Threads problem: the limbo_lock is making me cry

Tim Peters tim.one at home.com
Wed May 2 19:07:23 EDT 2001


[posted & mailed]

> Obligatory disclosure: I'm using Py2.0 on Win2K

Try Python 2.1 and see whether it persists.

> ...
> MainThread: <_ServerThread(Thread-2, stopped)>.join(): thread stopped
> Unhandled exception in thread:
> Traceback (most recent call last):
>   File "c:\python20\lib\threading.py", line 392, in __bootstrap
>     self.__delete()
>   File "c:\python20\lib\threading.py", line 401, in __delete
>     _active_limbo_lock.acquire()
> AttributeError: 'None' object has no attribute 'acquire'

MainThread does a .join() on all other (non-daemon) threads when Python is
shutting down.  This is arranged via an exit handler:

        atexit.register(self.__exitfunc)

in threading._MainThread.__init__.  2.1 fixed some race conditions here (both
in atexit.py, and in Python's shutdown sequence).

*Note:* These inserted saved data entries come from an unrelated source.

/-- A unit whose last record is written: the next segment follows, or DONE. -/
def Dev.segDone (d : Dev) (u : Nat) : Dev :=
  if d.on .x_DC_CLOSE u && !d.capFifo.any (fun r => decide (r.unit = u)) then
    let d := d.put .x_DC_CLOSE u 0
    if d.dcState u = dcPost then
      if d.get .DC_CFG_MODE u = 1 ∧ d.get .DC_STAT_SEG u < d.get .DC_CFG_NSEG u then d.put .x_DC_GAP u 1 else d.put .DC_STAT_STATE u dcDone
    else d
  else d

/-- Writes one record of a unit to its area. -/
def Dev.writeRec (d : Dev) (u seq : Nat) (r : CapRec) : Dev :=
  let rs := d.dcRs u
  let base := if d.get .DC_CFG_MODE u = 1 then (if r.kind = 5 then r.val else d.get .DC_WPTR u / rs) * rs else 0
  let d := if r.kind = 5 then ((d.put .DC_WPTR u base).put .x_DC_NWR u 0).put .x_DC_FW u 0 else d
  let i := d.get .DC_WPTR u
  let a := d.dcAddr u i
  let disc := decide (rs ≤ d.get .x_DC_NWR u) && !d.on .x_DC_FW u && !d.on .x_DC_STREAM u && isCopyKind (d.rd a 8 / 2 ^ 53 % 8)
  let d := if disc then d.bump .DC_DISC u 1 else d
  let w := r.words seq
  let d := (d.wr a 8 w.1).wr (a + 8) 8 w.2
  let d := (d.bump .x_DC_NWR u 1).put .DC_WPTR u (base + (i + 1 - base) % rs)
  (if r.kind = 3 then d.put .x_DC_FW u 1 else d).blockReady u

/-- CAPTURE_FIFO_WRITE: the oldest record of a unit. -/
def Dev.fifoWrite (d : Dev) (u : Nat) : Dev :=
  if d.held 2 then d
  else
    let mine := d.capFifo.filter (fun r => decide (r.unit = u))
    match mine with
    | [] => d
    | r :: _ =>
      let seq := d.get .x_DC_SEQ u - mine.length
      (Dev.writeRec { d with capFifo := d.capFifo.erase r } u seq r).segDone u

/-- Writes every record that a unit still holds. -/
def Dev.drainUnit (d : Dev) (u : Nat) : Dev :=
  timesN (d.capFifo.filter (fun r => decide (r.unit = u))).length (fun d => d.fifoWrite u) d

/-! Arming and stopping (R295, R296). -/

/-- Forgets the taps' last records. -/
def Dev.tapsFresh (d : Dev) (u : Nat) : Dev := forN 32 (fun d t => d.put .x_TAP_HAS (32 * u + t) 0) d

/-- Fills the present stream block (R299). -/
def Dev.fillBlock (d : Dev) (u : Nat) : Dev :=
  let n := d.get .x_DC_NPUT u
  timesN ((256 - n % 256) % 256) (fun d => d.putMark u 7 0 0 0) d

/-- The unit is armed. -/
def Dev.armNow (d : Dev) (u : Nat) : Dev :=
  let mode := d.get .DC_CFG_MODE u
  let d := (d.drainUnit u).tapsFresh u
  let d := ((((d.put .x_DC_GAP u 0).put .x_DC_CLOSE u 0).put .x_DC_FT u 0).put .x_DC_LOSTN u 0).put .DC_STAT_SEG u 0
  if mode = 2 then
    let d := if d.on .x_DC_STREAM u then (d.fillBlock u).drainUnit u
      else (((d.put .DC_WPTR u 0).put .x_DC_NWR u 0).put .x_DC_NPUT u 0).put .x_DC_SENT u 0
    let d := ((d.put .x_DC_STREAM u 1).put .x_DC_SEQ u 0).put .DC_STAT_STATE u dcCont
    if d.dcRoom u = 0 then d.put .x_DC_THI u 0 else d.putTime u d.now
  else
    let d : Dev := { d with dcReady := d.dcReady.filter (fun x => !decide (x.1 = u)) }
    let d := (((d.put .DC_WPTR u 0).put .x_DC_NWR u 0).put .x_DC_NPUT u 0).put .x_DC_SENT u 0
    let d := (((d.put .x_DC_STREAM u 0).put .x_DC_SEQ u 0).put .x_DC_FW u 0).put .DC_STAT_STATE u dcArmed
    (if mode = 1 then d.putMark u 5 0 0 d.now else d).putTime u d.now

/-- ARM: ignored outside IDLE and DONE, refused with REJ in the cases of R296. -/
def Dev.arm (d : Dev) (u : Nat) : Dev :=
  let rs := d.dcRs u
  if d.held 2 then d
  else if !d.on .DC_CFG_EN u || (decide (d.get .DC_CFG_MODE u ≠ 2) && (decide (rs < d.get .DC_POST u + 3) || decide (rs < 4))) then d.put .DC_STAT_REJ u 1
  else if d.dcState u = dcIdle ∨ d.dcState u = dcDone then d.armNow u
  else d

/-- FIRE: a write of 1. -/
def Dev.fireWrite (d : Dev) (u : Nat) : Dev := if d.held 2 then d else d.dcFire u 0 0 d.now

> This problem appears to go away if I include a time.sleep(1) after
> the end of the GUI event loop (when this ends, the program stops).

Says "race condition" to me -> try 2.1.

> I figure that I must be doing something stupid to see problems with
> _active_limbo_lock at all

Probably not your fault:  "it's impossible" for _active_limbo_lock to be
None, as it's set to a non-None value during threading.py's initialization.
Therefore, if you're seeing a None value at shutdown, it's most likely that
Python has somehow managed to tear down the threading module before the exit
handler has managed to run.  It's also possible that some other component is
your app is "illegally" calling into Python after Py_Finalize() was called.
But that could be very difficult to track down, so, again, try 2.1 first.